As I said, I graduated college in May. Last year, I swore I was in love with someone (which reminds me – what a terrible idea that was!). But what that really meant to me in the long run is that I can love. Usually I’m as exciting as a blank book cover. Only when I’m falling and my innards are flapping was my life exciting. But having the ability to love is something I never saw in myself – until last year.
This May, I am continuing on with my never ending growing, never ending learning, and never ending changing. I got a Full Time spot at a bank. Which on the surface isn’t much – I didn’t go to school for accounting or anything. BUT, it also means that I can finally leave my high school job. Which definitely was the most exciting thing as of late.
And I can look at this two ways. There goes a good chunk of my life that made me who I am – good, bad and indifferent. Or, I can look at it as a chance to look towards the future. The moment I left I should’ve done this, I could’ve done that.
But also, the moment I left, I was ready to start the next chapter of my life. There will be challanges, and there will be problems to face. But I can finally wake up in my apartment on a Sunday, drink tea and eat toast. Cause that was what I’ve been wanting to do for a long, long time.
The question isn’t if the reward of toast is worth the challanges. It is if I’m up for the challanges. And the answer had better be yes – cause if I’m not, I’m losing this apartment, that toast, and that tea.
December 31, 2011
Yesterday, one of my fishies died. I had it for eight years – very old for a fish. But it was my fault – I took really bad care of my fish. But that’s why I get hardy fish like silver dollars, who take it and take it and take it, and finally die – after eight years.

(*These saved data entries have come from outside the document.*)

-- ==== Sys2Proof/Machine/Boot.lean ====
section
/-! DEFINITION. Reset, start-up, the boot sources, role confirmation, identity and faults (03_startup_power_identity.md,
R108 to R129, R140 to R142; R561, R562, R564). -/

namespace Sys2Proof.Machine

/-! ### Reset (R108 to R112, R573, R574) -/

/-- What the NAND holds after a reset: a format cut short leaves no system page (R419). -/
def mediaNow (s : State) : Media :=
  if s.store.state = .formatting then { s.media with pages := s.media.pages.filter fun x => !(x.block == 2 || x.block == 3) }
  else s.media

/-- Every block in every domain is reset (R108): what OTP, the pins and the NAND hold stays, and so do the model's own
fields. -/
def resetDevice (s : State) : State :=
  { State.reset with otp := s.otp, rom := s.rom, pins := s.pins, media := mediaNow s, freeNext := s.freeNext, pending := s.pending }

/-- The release of reset (R60, R112): the straps are sampled, the host port is active, and the PLLs start. -/
def releaseReset (s : State) : State :=
  { s with
    boot := { s.boot with phase := .pllStart }
    host := { s.host with bootsel := s.pins.bootsel, hifSpi := s.pins.hifsel, i2cAddrSel := s.pins.haddr } }

/-- RESET_N_ASSERT (R108, R574): a low pulse of at least 10 µs resets the device, one of at most 1 µs is ignored, and what
lies between is the device's choice. -/
def execResetNAssert (lowNs : Nat) (s : State) : Out :=
  if lowNs ≤ 1000 then .next s
  else if 10000 ≤ lowNs ∨ Config.resetPulse lowNs then
    .next { resetDevice s with pins := { s.pins with resetN := false } }
  else .next s

/-- POWER_ON_MONITOR_RESET (R108, R573). -/
def execPowerOnMonitorReset (s : State) : Out := .next (resetDevice s)

/-- RESET_RELEASE (R112): RESET_N rises. -/
def execResetRelease (s : State) : Out :=
  if s.boot.phase = .inReset then .next (releaseReset { s with pins := { s.pins with resetN := true } }) else .next s

/-- PLL_LOCK_ROM_START (R27, R112): PD1 leaves reset and device time starts at zero. -/
def execPllLockRomStart (s : State) : Out :=
  if s.boot.phase = .pllStart then .next { s with pd1 := true, now := 0, boot := { s.boot with phase := .otpCheck } }
  else .next s

/-- OTP_CHECK_DONE (R112 to R115): `fw_stage` 0x1E when the check fails, else the boot source starts at 0x10. -/
def execOtpCheckDone (s : State) : Out :=
  if s.boot.phase ≠ .otpCheck then .next s
  else if !s.otp.ok then .next (setFwStage { s with boot := { s.boot with phase := .otpFailed } } 0x1E)
  else .next (startSource (setFwStage s 0x10))

/-- The reset that `SYS_RESET` scheduled (R109): the straps are sampled again. -/
def takeReset (s : State) : State := releaseReset (resetDevice s)

/-- The scheduled reset comes no later than the next boundary. -/
def resetDue (s : State) : Bool := s.resetAt.any (· ≤ s.latch.stroke + 1)

/-- SYS_RESET_TAKES_EFFECT (R109). -/
def execSysResetTakesEffect (s : State) : Out := if resetDue s then .next (takeReset s) else .next s

/-- SYS_RESET (R109): `ST_OK`, and reset at the first stroke boundary at least 1 ms after the response. -/
def execSysReset (ch : Fin 4) (s : State) : Out :=
  .next (serve ch 0x0102 .immediate noPayload
    (fun _ _ s => .answer .ok [] { s with resetAt := some (strokeFrom (s.now + 24576)) }) s)

/-! ### Host load (R116 to R118, R124, R125) -/

/-- An image starts: `fw_stage` 0x20, on the way to 0x30 (R126). -/
def startImage (image : List Byte) (s : State) : State :=
  setFwStage { s with boot := { s.boot with phase := .starting, image := image, fw := imageVersion image } } 0x20

/-- `fw_stage` passes 0x1E as an image is discarded (R120, R125). -/
def rejectImage (s : State) : State :=
  setFwStage { s with boot := { s.boot with phase := .rejected, image := [] } } 0x1E

/-- BOOT_BEGIN (R116, R125): any image received is discarded, PD4 is on, and `fw_stage` is 0x10. -/
def beginBoot (s : State) : State :=
  let s1 := setFwStage { s with boot := { s.boot with phase := .hostLoad, image := [] } } 0x10
  { s1 with
    host := { s1.host with pdOn := s1.host.pdOn ||| pdBit 4 }
    power := { s1.power with commanded := s1.power.commanded ||| pdBit 4 } }

/-- BOOT_BEGIN. -/
def execBootBegin (ch : Fin 4) (s : State) : Out :=
  .next (serve ch 0x0201 .immediate noPayload (fun _ _ s => .answer .ok [] (beginBoot s)) s)

/-- Parses `BOOT_DATA`: `offset`, 4 reserved bytes, 16 to 480 image bytes in multiples of 16. -/
def parseBootData (p : List Byte) : Option (Nat × List Byte) :=
  if 24 ≤ p.length ∧ p.length ≤ 488 ∧ p.length % 16 = 8 ∧ zeroAt 4 4 p then some (getU 4 0 p, p.drop 8) else none

/-- A chunk (R117): in order, and not past 256 + `body_length` once the header is in. -/
def takeChunk (offset : Nat) (data : List Byte) (s : State) : Served :=
  let have_ := s.boot.image
  let all := have_ ++ data
  if offset ≠ have_.length then refuse .badParam s
  else if 256 ≤ all.length ∧ 256 + getU 4 0x10 all < all.length then refuse .badParam s
  else .answer .ok [] { s with boot := { s.boot with image := all } }

/-- BOOT_DATA. -/
def execBootData (ch : Fin 4) (s : State) : Out :=
  .next (serve ch 0x0202 .immediate parseBootData (fun a _ s => takeChunk a.1 a.2 s) s)

/-- The version fields of a `BOOT_END` response. -/
def versionBytes (v : FwVersion) : List Byte :=
  u8 v.major.toNat ++ u8 v.minor.toNat ++ u16 v.patch.toNat ++ u32 v.security.toNat

/-- BOOT_END (R118, R124): authentication begins at `fw_stage` 0x11. -/
def execBootEnd (ch : Fin 4) (s : State) : Out :=
  .next (serve ch 0x0203 .long noPayload (fun _ _ s =>
    .wait ⟨.bootEnd, false, s.now⟩
      (if imageOk s.otp s.rom s.boot.image then (.ok, versionBytes (imageVersion s.boot.image)) else (.authFail, []))
      (setFwStage { s with boot := { s.boot with phase := .authenticating } } 0x11)) s)

/-- The channel whose `BOOT_END` is in progress. -/
def bootEnding (s : State) : Option (Fin 4) :=
  (List.finRange 4).find? fun ch => match opOf s ch with | some o => o.op == .bootEnd | none => false

/-- BOOT_AUTH_DONE (R118, R124, R125): authentication ends. An abort that landed before it keeps the loaded image; a
failure discards it; a pass is the commit point and starts the firmware. The response to a pass follows (`answerBoot`), so
that an abort may still land between the mark and the response. -/
def execBootAuthDone (s : State) : Out :=
  match bootEnding s with
  | none => .next s
  | some ch =>
    if committed s ch then .next s
    else if abortLanded s ch then
      .next (respond ch .aborted [] (setFwStage { s with boot := { s.boot with phase := .hostLoad } } 0x10))
    else if imageOk s.otp s.rom s.boot.image then
      .next (startImage s.boot.image (markCommitted s ch))
    else .next (respond ch .authFail [] (rejectImage s))

/-- S0 answers the `BOOT_END` whose image has been accepted: `ST_OK`, or `ST_ALREADY_DONE` when an abort has landed since the
mark (R94, R118). It does so as time passes, before the firmware serves channel 0 (R126). -/
def answerBoot (s : State) : State :=
  match bootEnding s with
  | some ch => if committed s ch then completeOp ch (versionBytes s.boot.fw) s else s
  | none => s

/-! ### NAND boot and link boot (R119 to R122) -/

/-- The longest image of R123. -/
def longestImage : Nat := 786688

/-- Copy `k` of the boot image as the ROM reads it (R119, R121): from page 0 of block `k` of CE0 upwards, through the BCH
code, with the bits that are read wrong in each codeword; the header says how far it reaches. The parameter page gives the
geometry. None when a codeword is uncorrectable. -/
def readBootCopy (m : Media) (k : Nat) (wrong : List (List Nat)) : Option (List Byte) :=
  m.ce0.bind fun g =>
    let word (n : Nat) : Option (List Byte) :=
      (fetchCodeword [] g (cellsAt m g ⟨0, k, n / max 1 (codewordsOf g)⟩) (n % max 1 (codewordsOf g)) (wrong.getD n [])).map (·.1)
    (word 0).bind fun header =>
      let total := 256 + getU 4 0x10 header
      if longestImage < total then none
      else ((List.range (ceilDiv total codewordBytes)).mapM word).map fun l => l.flatten.take total

/-- The first boot copy that reads and authenticates (R119). -/
def bootImage (wrong : List (List (List Nat))) (s : State) : Option (List Byte) :=
  [0, 1].findSome? fun k =>
    (readBootCopy s.media k (wrong.getD k [])).bind fun img => if imageOk s.otp s.rom img then some img else none

/-- PD6 goes off again at the end of a NAND boot, before `fw_stage` moves on (R119, R120, R131). -/
def powerOffNand (s : State) : State :=
  { s with
    host := { s.host with pdOn := s.host.pdOn &&& ~~~ pdBit 6 }
    power := { s.power with commanded := s.power.commanded &&& ~~~ pdBit 6 } }

/-- NAND_BOOT_DONE (R119, R120): an accepted copy starts; when both fail, the ROM passes 0x1E and serves host load. -/
def execNandBootDone (wrong : List (List (List Nat))) (s : State) : Out :=
  if s.boot.phase ≠ .nandBoot ∨ !pdIsOn s 4 ∨ !pdIsOn s 6 then .next s
  else match bootImage wrong s with
    | some img => .next (startImage img (powerOffNand s))
    | none =>
      let s1 := powerOffNand (rejectImage s)
      .next (setFwStage { s1 with boot := { s1.boot with phase := .hostLoad } } 0x10)

/-- LINK_BOOT_IMAGE_RECEIVED (R122): the remote authenticates the image that has arrived from the local and runs it, or returns
to BEACON. -/
def execLinkBootImageReceived (s : State) : Out :=
  if s.boot.phase ≠ .linkBoot ∨ !linkUp s then .next s
  else match s.link.imageIn with
    | none => .next s
    | some image =>
      let s1 := { s with link := { s.link with imageIn := none } }
      if imageOk s.otp s.rom image then .next (startImage image s1) else .next (setLinkState .beacon reasonAuth s1)

/-! ### Firmware and role (R126 to R129, R138, R139) -/

/-- `fw_stage` 0x31: the device is confirmed in a role, and the domains that the role turns off go off (R19). -/
def confirmRole (role : BitVec 2) (s : State) : State :=
  let s1 := setFwStage { s with host := { s.host with role := role } } 0x31
  switchDomains (offOrder.filter fun d => domainOn s1 d && domainOffInRole s1 d) [] s1

/-- FIRMWARE_READY (R126, R138, R139): stage 0x30, channels 1 to 3 IDLE and `fw_ready`; after a sleep the role stands, and
one step of the generation is reported at 0x31. -/
def execFirmwareReady (s : State) : Out :=
  if s.boot.phase ≠ .starting then .next s
  else
    let s := answerBoot s
    let s1 := setFwStage { s with
      host := { s.host with fwReady := true }
      chan := #v[s.chan[0], .idle, .idle, .idle]
      boot := { s.boot with phase := .running } } 0x30
    if s.boot.slept ∧ s.host.role ≠ roleNone then
      let g := s1.db.generation + 1
      let s2 := confirmRole s1.host.role { s1 with db := { s1.db with generation := g } }
      .next (queueEvent s2 evDbGeneration 0xFFFF (u32 g.toNat ++ u32 1 ++ u32 0))
    else .next s1

/-- Parses `ROLE_CONFIRM`: 1 integrated, 3 local. -/
def parseRole (p : List Byte) : Option (BitVec 2) :=
  if p.length = 1 ∧ (getU 1 0 p = 1 ∨ getU 1 0 p = 3) then some (BitVec.ofNat 2 (getU 1 0 p)) else none

/-- ROLE_CONFIRM (R115, R128): a boot source that allows only the remote role refuses; a role once confirmed stands. -/
def execRoleConfirm (ch : Fin 4) (s : State) : Out :=
  .next (serve ch 0x0210 .immediate parseRole (fun role _ s =>
    if s.host.bootsel = 2 then refuse .badParam s
    else if s.host.role ≠ roleNone then refuse .badState s
    else .answer .ok [] (refreshQueues (confirmRole role s))) s)

/-- The message that confirms a remote: a `ROLE_CONFIRM` request naming the remote role (R129; log entry 23). -/
def roleMessage : List Byte := requestBytes ⟨0x0210, 0, 1, 0, 0, 0, [0x02]⟩

/-- REMOTE_ROLE_CONFIRM (R129): a confirmed local sends the confirmation once the remote has reported that its firmware
reached 0x30, and again while it has not reported 0x31; the remote that takes it is confirmed. -/
def execRemoteRoleConfirm (s : State) : Out :=
  if isLocal s then
    let ps := controlFrames s roleMessage
    if linkUp s ∧ s.link.remoteStage = 0x30 ∧ roomFor s 0x20 ps then .next (enqueueAll s 0x20 ps) else .next s
  else if s.host.bootsel = 2 ∧ s.host.role = roleNone ∧ s.host.fwStage = 0x30 ∧ linkUp s then
    .next (refreshQueues (confirmRole roleRemote s))
  else .next s

/-! ### System information and identity (R140 to R142, R564) -/

/-- `SYS_INFO`, 32 bytes (R564): the version of the image reads 0 while the ROM runs. -/
def sysInfo (s : State) : List Byte :=
  (if s.host.fwStage.toNat < 0x20 then zeros 8 else versionBytes s.boot.fw)
    ++ u64 s.otp.serial.toNat ++ u32 s.otp.minSecurity.toNat ++ uBool s.otp.key0Revoked ++ u8 s.host.role.toNat
    ++ u8 0xB0 ++ u8 s.host.fwStage.toNat ++ u64 s.now

/-- SYS_INFO. -/
def execSysInfo (ch : Fin 4) (s : State) : Out :=
  .next (serve ch 0x0101 .read noPayload (fun _ _ s => .answer .ok (sysInfo s) s) s)

/-- Parses `ID_GET_CERT`: `offset`. -/
def parseOffset (p : List Byte) : Option Nat := if p.length = 2 then some (getU 2 0 p) else none

/-- ID_GET_CERT (R140): up to 480 bytes of the certificate from an offset. -/
def execIdGetCert (ch : Fin 4) (s : State) : Out :=
  .next (serve ch 0x0C01 .read parseOffset (fun off _ s =>
    let part := (s.otp.cert.drop off).take 480
    if s.otp.cert.length ≤ off then refuse .badParam s
    else .answer .ok (u16 s.otp.cert.length ++ u16 part.length ++ part) s) s)

/-- A nonce of 32 bytes. -/
def parseNonce (p : List Byte) : Option (List Byte) := if p.length = 32 then some p else none

/-- The nonce that a channel's `ID_CHALLENGE` in progress signs. -/
def nonceOf (s : State) (ch : Fin 4) : Option (List Byte) :=
  match opOf s ch with
  | some o => (match o.op with | .idChallenge n => some n | _ => none)
  | none => none

/-- ID_CHALLENGE (R142): one at a time, device-wide. -/
def execIdChallenge (ch : Fin 4) (s : State) : Out :=
  .next (serve ch 0x0C02 .immediate parseNonce (fun nonce _ s =>
    if (List.finRange 4).any fun c => (nonceOf s c).isSome then refuse .busy s
    else .wait ⟨.idChallenge nonce, true, s.now⟩ (dryOk s 72) s) s)

/-- The 72-byte message that the device signs (R142). -/
def challengeMessage (nonce : List Byte) (s : State) : List Byte :=
  [0x46, 0x53, 0x4D, 0x34, 0x38, 0x34, 0x38, 0x20, 0x69, 0x64, 0x65, 0x6E, 0x74, 0x69, 0x74, 0x79]
    ++ nonce ++ u64 s.otp.serial.toNat ++ u64 s.now ++ u8 s.host.role.toNat ++ u8 s.boot.fw.major.toNat
    ++ u8 s.boot.fw.minor.toNat ++ u8 0 ++ u16 s.boot.fw.patch.toNat ++ u16 0

/-- ID_CHALLENGE_SIGNED (R142): the response carries the device time that was signed and the signature. -/
def execIdChallengeSigned (s : State) : Out :=
  match (List.finRange 4).findSome? fun c => (nonceOf s c).map fun n => (c, n) with
  | some (c, n) => .next (completeOp c (u64 s.now ++ deviceSign s (challengeMessage n s)) { s with freeNext := s.freeNext + 1 })
  | none => .next s

/-! ### Faults (R562, R564) -/

/-- One held fault, 16 bytes. -/
def faultBytes (f : FaultRec) : List Byte := u16 f.code.toNat ++ u16 f.object.toNat ++ u32 f.detail.toNat ++ u64 f.timestamp

/-- `FAULT_GET`, 140 bytes, from the latched record (R564). -/
def faultStatus (s : State) : List Byte :=
  let l := s.latch.faults.take 8
  u64 s.latch.stroke ++ u8 l.length ++ u8 s.latch.faultsLost ++ zeros 2 ++ l.flatMap faultBytes ++ zeros (128 - 16 * l.length)

/-- FAULT_GET. -/
def execFaultGet (ch : Fin 4) (s : State) : Out :=
  .next (serve ch 0x0120 .read noPayload (fun _ _ s => .answer .ok (faultStatus s) s) s)

/-- FAULT_ACK (R562). -/
def execFaultAck (ch : Fin 4) (s : State) : Out :=
  .next (serve ch 0x0121 .immediate noPayload (fun _ _ s => .answer .ok [] { s with faults := [], faultsLost := 0 }) s)

end Sys2Proof.Machine
end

About a week ago, I went home to my parents’ house. It was Christmas, and I felt I had to. I watched football with my family, which I never do. And it was nice. I think I finally see what my mom does, just because my dad does. She didn’t know a damn thing about sports, now she knows the Red Sox better than I do – not that I’m a Red Sox fan.
About a month or so ago I put my ex in her place. And I felt bad, but it needed to be done. That makes me sound horrible. Perhaps I am – afterall, I let a fish I had for eight years just die like that – *finger snap*
About a year ago, I was smitten with someone. It didn’t work out. Oh well.
But last year, I was a very different person. And it feels weird how I am now. There’s a side of me that’s no different from how I used to be. Every old crush is worth my time. Even if she has a boyfriend. And there’s a side of me that looks to future – and knows I should look to the future – but that makes me just as lonely.
I never wrote posts like they’d be my last. I always wanted to report my shortcomings, and maybe I’ll try to fulfill them tomorrow. But everything dies, everything goes away. I wanted to make an album about that – and I want to make a movie that mentions that.
Maybe one day, I’ll let go of that balloon, that I let go of. It is resolutions time, isn’t it?